August 22, 1914: Endurance vs. Germany at Madeira, an early skirmish in the war

–from “Hold Fast: Tom Crean with Shackleton’s Endurance 1914-1916” by David Hirzel–

Madeira welcomed them with her old familiar sunbaked splendor, red tile roofs against the bright green verge of a tropical forest. There was coal to be taken aboard, sweet water, fresh oranges and pineapples, new Madeira wine, and trouble with the Germans.

Funchal was still a neutral port. The harbormaster directed Endurance to take her place alongside a German merchantman, SS Hochfeld. The German ship was poorly secured.

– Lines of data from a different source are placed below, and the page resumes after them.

/-- The links that step 6 trains (R293). -/
def State.trains (s : State) (n : Nat) : Bool :=
  if n < 4 then decide (n < s.casements) && s.isMesh n else if n = 6 then s.flag MIR_CTL.PAIR_EN else true

/-- The mirror link's state shows in MIR_STATUS. -/
def State.showMirLink (s : State) : State := s.setFlag MIR_STATUS.LINK_UP (s.bit LNK_STATUS.UP 6)

/-- A link fails training: its count, its DEGRADED bit and its entry. -/
def State.linkFails (s : State) (n : Nat) (outcome : Nat) : State :=
  let s := (s.bump (linkFailField n)).setBit DBK_DEGRADED.LINKS n true
  ((s.setBit LNK_STATUS.UP n false).setBit LNK_STATUS.HALF n false).daybook outcome 6 0x60 n

/-- A link comes up, at half width or in full. -/
def State.linkUp (s : State) (n : Nat) (half : Bool) : State :=
  let s := (s.setBit LNK_STATUS.UP n true).setBit LNK_STATUS.HALF n half
  let s := if half then s.daybook ocAlt 6 0x61 n else s.wr (linkFailField n) 0
  if 5 ≤ n && !(s.flagI LNK_UCIE.VALID (n - 5)) then s.capSend n else s

/-- One link of step 6: skipped at count 3, half width only at count 1 or 2 (R301). -/
def State.trainLink (s : State) (full half : BitVec 8) (failOutcome : Nat) (n : Nat) : State :=
  let count := s.rd (linkFailField n)
  if count = 3 then (s.setBit DBK_DEGRADED.LINKS n true).daybook ocSkip 6 0x62 n
  else if full.getLsbD n || half.getLsbD n then
    if n = 4 then { (s.linkUp 4 false) with pins := { (s.linkUp 4 false).pins with fpReady := true } }
    else s.linkUp n (decide (0 < count) || !(full.getLsbD n))
  else s.linkFails n failOutcome

/-- Step 6 ends with the links that trained: it fails without the far port or without a casement (R293). -/
def State.training (s : State) (full half : BitVec 8) : State :=
  if !(s.atStep 6) then s
  else
    let n0 := s.rd DBK_STATUS.COUNT + s.rd DBK_STATUS.LOST
    let can (n : Nat) : Bool := s.trains n && s.rd (linkFailField n) != 3 && (full.getLsbD n || half.getLsbD n)
    let noCas := (List.range 4).all (fun n => !(can n))
    let noFar := !(can 4)
    let s := (List.range 8).foldl (fun s n =>
      if !(s.trains n) then s
      else s.trainLink full half (if (decide (n < 4) && noCas) || (n = 4 && noFar) then ocFail else ocAlt) n) s
    let s := s.showMirLink
    if noCas || noFar then s.wr SLC_START.STATE 3
    else (if s.rd DBK_STATUS.COUNT + s.rd DBK_STATUS.LOST = n0 then s.stepPass 6 else s).enterStep7

/-- LINK_TRAINING (R293). -/
def execLinkTraining (full half : BitVec 8) (s : State) : Host.Outcome State Fault Refusal := settled (s.begin.training full half)

/-- A link that was up reports down outside step 6 (R361). -/
def State.linkLost (s : State) (n : Nat) : State :=
  if s.atStep 6 then s.linkFails n ocAlt
  else if s.bit LNK_STATUS.UP n then
    ((s.setBit LNK_STATUS.UP n false).setBit LNK_STATUS.HALF n false).fault 10 1 2 (detail := n) (srcKind := 3) (srcId := n)
  else s

/-- The payload of a UCIe link in 64 B units per frame (R417), and whether it runs at half width; none for a rate or width not listed. -/
def ucieFrame (advanced : Bool) (rate width : Nat) : Option (Nat × Bool) :=
  let x := if rate = 32 then 2 else 1
  if rate != 16 && rate != 32 then none
  else match advanced, width with
    | false, 16 => some (224 * x, false)
    | false, 8 => some (112 * x, true)
    | true, 64 => some (896 * x, false)
    | true, 32 => some (448 * x, true)
    | _, _ => none

/-- The adapter reports the mainband of the Wicket or the mirror port active: the capability message leaves (R419); a rate or a width
that R417 does not list counts as failed training. -/
def State.ucieActive (s : State) (mirror advanced : Bool) (rate width : Nat) : State :=
  let n := if mirror then 6 else 5
  let k := n - 5
  match ucieFrame advanced rate width with
  | none => (s.setFlagI LNK_UCIE.VALID k false).linkLost n
  | some (frame, half) =>
    let s := ((s.setFlagI LNK_UCIE.VALID k true).setFlagI LNK_UCIE.CAP_RX k false).setFlagI LNK_UCIE.PKG k advanced
    let s := ((s.wrI LNK_UCIE.RATE k rate).wrI LNK_UCIE.WIDTH k width).wrI LNK_UCIE.FRAME_64B k frame
    (s.setBit LNK_STATUS.HALF n half).capSend n

/-- UCIE_MAINBAND_ACTIVE (R416, R419). -/
def execUcieMainbandActive (mirror : Bool) (advanced : Bool) (rate : BitVec 5) (width : BitVec 8) (s : State) :
    Host.Outcome State Fault Refusal := settled ((s.begin.ucieActive mirror advanced rate.toNat width.toNat))

/-- A UCIe link without the far end's message in time counts as failed training (R419). -/
def State.capTimeout (s : State) (n : Nat) : State :=
  if (n = 5 || n = 6) && s.flagI LNK_UCIE.VALID (n - 5) && !(s.flagI LNK_UCIE.CAP_RX (n - 5)) then
    (s.setFlagI LNK_UCIE.VALID (n - 5) false).linkLost n
  else s

/-- CAPABILITY_TIMEOUT (R419). -/
def execCapabilityTimeout (link : BitVec 3) (s : State) : Host.Outcome State Fault Refusal := settled (s.begin.capTimeout link.toNat)

/-! ### Steps 7 and 8 (R295, R296, R257) -/

/-- The weak banks of a calibration (R63). -/
def State.weakBanks (s : State) : List Nat :=
  s.serviceBanks.filter (fun b => (List.range 8).any (fun g => s.rdI STK_CAL_RESULT.CODE (8 * b + g) = 1))

/-- Step 7 ends with the calibration's results, or at its bound (R295, R301). -/
def State.calStep (s : State) (inTime : Bool) : State :=
  if !(s.atStep 7) then s
  else
    let s := s.setFlag STK_CAL_GRANT.OPEN false
    let count := s.rd (failField 7)
    let weak := if inTime then s.weakBanks else []
    let pass := inTime && s.serviceBanks.all (fun b => (List.range 8).all (fun g => decide (4 ≤ s.rdI STK_CAL_RESULT.CODE (8 * b + g))))
    let s := weak.foldl (fun s b => ((s.daybook ocAlt 7 0x72 b).retireEmpty b).fault 1 3 2 (detail := stacksDetail b 0 0)
      (srcKind := 4) (srcId := b)) s
    let held := decide (0 < count)
    let s := { s with start := { s.start with calHeld := held } }
    let s := (s.setFlag STK_REF_TIER.CAL_OK (pass && !held)).tierCheck
    let s := if !pass then (s.daybook ocAlt 7 (if held then 0x71 else 0x70)).stepFailed 7
      else if held then (s.daybook ocAlt 7 0x71).stepPassed 7
      else s.stepPass 7
    s.enterStep8

/-- REFRESH_CALIBRATION_STEP (R295). -/
def execRefreshCalibrationStep (inTime : Bool) (s : State) : Host.Outcome State Fault Refusal := settled (s.begin.calStep inTime)

/-- Step 8 ends; with HOLD the slice waits for RELEASE (R297). -/
def State.endStep8 (s : State) : State := if s.flag SLC_START_CTL.HOLD then s.wr SLC_START.STATE 2 else s.enterStep9

/-- A check that passed takes effect (R257). -/
def State.admPass (s : State) (w : AdmWhy) : State :=
  match w with
  | .image =>
    let s := { s with adm := { s.adm with tclNext := some s.tclStaged, winNext := some s.winStaged } }
    (s.applyTcl.applyWin.showDirty.stepPass 8).endStep8
  | .tcl src =>
    let s := { s with adm := { s.adm with tclNext := some s.tclStaged } }
    (((s.setFlag TCL_CTL.COMMIT false).setFlag TCL_CTL.CHECKING false).showDirty).ok src
  | .win src =>
    let s := { s with adm := { s.adm with winNext := some s.winStaged } }
    (((s.setFlag WIN_CTL.COMMIT false).setFlag WIN_CTL.CHECKING false).showDirty).ok src
  | .rampReg src v => (s.wr PWR_RAMP.RAMP_US v).ok src
  | .rampMsg seq v => (s.wr PWR_RAMP.RAMP_US v).budgetSend 3 stOk (BitVec.ofNat 8 seq) 0 s.capNow
  | .mirRate src v => (s.wr MIR_RATE.RATE v).ok src

/-- A check that failed leaves the configuration (R257, R296). -/
def State.admFail (s : State) (w : AdmWhy) (rsn : Nat) : State :=
  match w with
  | .image => ((s.daybook ocAlt 8 0x80 rsn).setFlag DBK_DEGRADED.ADMISSION true).endStep8
  | .tcl src => ((s.setFlag TCL_CTL.COMMIT false).setFlag TCL_CTL.CHECKING false).refuse src rsn
  | .win src => ((s.setFlag WIN_CTL.COMMIT false).setFlag WIN_CTL.CHECKING false).refuse src rsn
  | .rampReg src _ => s.refuse src rsn
  | .rampMsg seq _ => s.budgetSend 3 stRefused (BitVec.ofNat 8 seq) rsn s.capNow
  | .mirRate src _ => s.refuse src rsn

/-- The check at the head of the queue runs (R257). -/
def State.admission (s : State) : State :=
  match s.adm.queue with
  | [] => s
  | w :: rest =>
    let s := { s with adm := { s.adm with queue := rest } }
    let res := s.admCheck (s.admIn w)
    let s := s.admShow w res
    match res with
    | none => s.admPass w
    | some r => s.admFail w r.1

/-- ADMISSION_CHECK (R257). -/
def execAdmissionCheck (s : State) : Host.Outcome State Fault Refusal := settled s.begin.admission

/-- A write of SLC_START_CTL: RELEASE leaves HELD (R297). -/
def State.writeStartCtl (s : State) (m : MgWrite) : State :=
  let s := s.plain SLC_START_CTL.word.off m.word
  (if m.word.getLsbD 30 && s.rd SLC_START.STATE = 2 then s.enterStep9 else s).ok m.src

/-- START_RELEASE (R297). -/
def execStartRelease (m : MgWrite) (s : State) : Host.Outcome State Fault Refusal :=
  settled (s.begin.mgWrite (.startRelease m) SLC_START_CTL.word.off m (fun s => s.writeStartCtl m))

/-! ### Step 9 (R286, R297) -/

/-- A line in mirrored halves is written back from its serving copy (R286). -/
def State.halvesLine (s : State) (set way : Nat) (bit : Bool) : State :=
  let t := s.tag set way
  let s := s.releaseAtom (lineOf t.sector bit)
  if t.st bit = .dirty then s.farWrite (lineOf t.sector bit) (s.lineData set way bit) (t.p bit) .halves else s

/-- Bank `k` charged at least LIMIT times is retired, with an entry (R286). -/
def State.retireCharged (s : State) (k : Nat) : State :=
  let lim := s.rd STK_ECC_LIMIT.LIMIT
  let b := s.phys k
  if lim = 0 || tget 0 s.stk.halfBad k < lim || s.isRetired b then s
  else ((s.daybook ocAlt 9 0x20 b).retireEmpty b).fault 1 3 2 (detail := stacksDetail b 0 0) (srcKind := 4) (srcId := b)

/-- The roles of the ways of a bank lost beyond the spare move to replacement ways in every set (R67). -/
def State.moveRoles (s : State) (k : Nat) : State :=
  let w := s.stk.walk
  let q := s.stk.walkQ
  let s := { s with stk := { s.stk with walk := some ⟨k, 0, true, false⟩, walkQ := [] } }
  let s := (List.range 16384).foldl (fun s set => s.walkSet set) s
  { s with stk := { s.stk with walk := w, walkQ := q } }

/-- The slice leaves mirrored halves (R286). -/
def State.leaveHalves (s : State) : State :=
  let s := s.stk.tags.foldl (fun s e =>
    ((s.halvesLine (e.1 / 32) (e.1 % 32) false).halvesLine (e.1 / 32) (e.1 % 32) true).setTag (e.1 / 32) (e.1 % 32) TagW.empty) s
  let s := (List.range s.nb).foldl State.retireCharged s
  let s := ({ s with stk := { s.stk with halves := false } }).setFlag SLC_START.HALVES false
  s.stk.lostLb.foldl State.moveRoles s

/-- Step 9: mirrored halves end, credits are granted, and the slice is ONLINE (R297, R330). -/
def State.goOnline (s : State) : State :=
  if !(s.atStep 9) then s
  else
    let s := (s.leaveHalves.stepPass 9).wr SLC_START.STATE 5
    s.grantAll.applyCap.mirForm

/-- GO_ONLINE (R297). -/
def execGoOnline (s : State) : Host.Outcome State Fault Refusal := settled s.begin.goOnline

/-! ### Bounds and the driver's writes (R281, R303, R305) -/

/-- The bound of a step passes (R281): step 7 ends as a failed calibration, every other step fails. Steps 4 and 5 have timeouts
instead. -/
def State.stepTimeout (s : State) (n : Nat) : State :=
  if !(s.atStep n) || n = 4 || n = 5 then s
  else if n = 7 then s.calStep false
  else s.stepFail n 0 0

/-- STEP_TIMEOUT (R281). -/
def execStepTimeout (step : BitVec 4) (s : State) : Host.Outcome State Fault Refusal := settled (s.begin.stepTimeout step.toNat)

/-- A write of DBK_CTL (R303). -/
def State.writeDbkCtl (s : State) (m : MgWrite) : State :=
  let w := m.word
  let s := if w.getLsbD 31 then
      (((s.clearRange 0x1100 0x1300).wr DBK_STATUS.COUNT 0).setFlag DBK_STATUS.FULL false).wr DBK_STATUS.LOST 0
    else s
  let s := if w.getLsbD 30 then (s.setWord DBK_FAILS.word.off 0).setWord DBK_LINK_FAILS.word.off 0 else s
  let s := if w.getLsbD 29 then s.setWord DBK_RETIRED.word.off 0 else s
  s.ok m.src

/-- DAYBOOK_CLEAR (R303). -/
def execDaybookClear (m : MgWrite) (s : State) : Host.Outcome State Fault Refusal :=
  settled (s.begin.mgWrite (.daybookClear m) DBK_CTL.word.off m (fun s => s.writeDbkCtl m))
/-- CLR_FAILS (R303). -/
def execClrFails (m : MgWrite) (s : State) : Host.Outcome State Fault Refusal :=
  settled (s.begin.mgWrite (.clrFails m) DBK_CTL.word.off m (fun s => s.writeDbkCtl m))
/-- CLR_RETIRED (R303). -/
def execClrRetired (m : MgWrite) (s : State) : Host.Outcome State Fault Refusal :=
  settled (s.begin.mgWrite (.clrRetired m) DBK_CTL.word.off m (fun s => s.writeDbkCtl m))

/-- A write of SLC_FEAT (R305). -/
def State.writeRunLevel (s : State) (m : MgWrite) : State :=
  let v := fieldGet SLC_FEAT.RUN_LEVEL m.word
  match firstOf [(s.start.loaded, rsnField), (s.rd CUR_FW_STATUS.STATE = 2, rsnBusy), (v = 0, rsnField),
      (decide (s.rd SLC_CAP.FEAT_MAX < v), rsnFeatureLevel)] with
  | some r => s.refuse m.src r
  | none => (s.wr SLC_FEAT.RUN_LEVEL v).ok m.src

/-- RUN_LEVEL_WRITE (R305). -/
def execRunLevelWrite (m : MgWrite) (s : State) : Host.Outcome State Fault Refusal :=
  settled (s.begin.mgWrite (.runLevelWrite m) SLC_FEAT.word.off m (fun s => s.writeRunLevel m))

end Sys2Proof.Machine
end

She broke her moorings in the night and swung round against the barquentine’s bow, fouling the British jibboom. Captain Worsley called for volunteers and with four men boarded the German. They met no real resistance, and made “prisoners” of the engineers and the carpenter to come repair the damage or suffer the outrage of an international incident in time of war. In a neutral port, there was nothing the Germans could do but suffer these indignities red-faced and hope for victory in the field. With the damage made good, they were sent back to their own ship followed by a barrage of hoots and catcalls from the Endurance. It was perhaps England’s first triumph of the war. Less noteworthy was the night the crew spent the night in jail, for having wrecked a café in a drunken spree.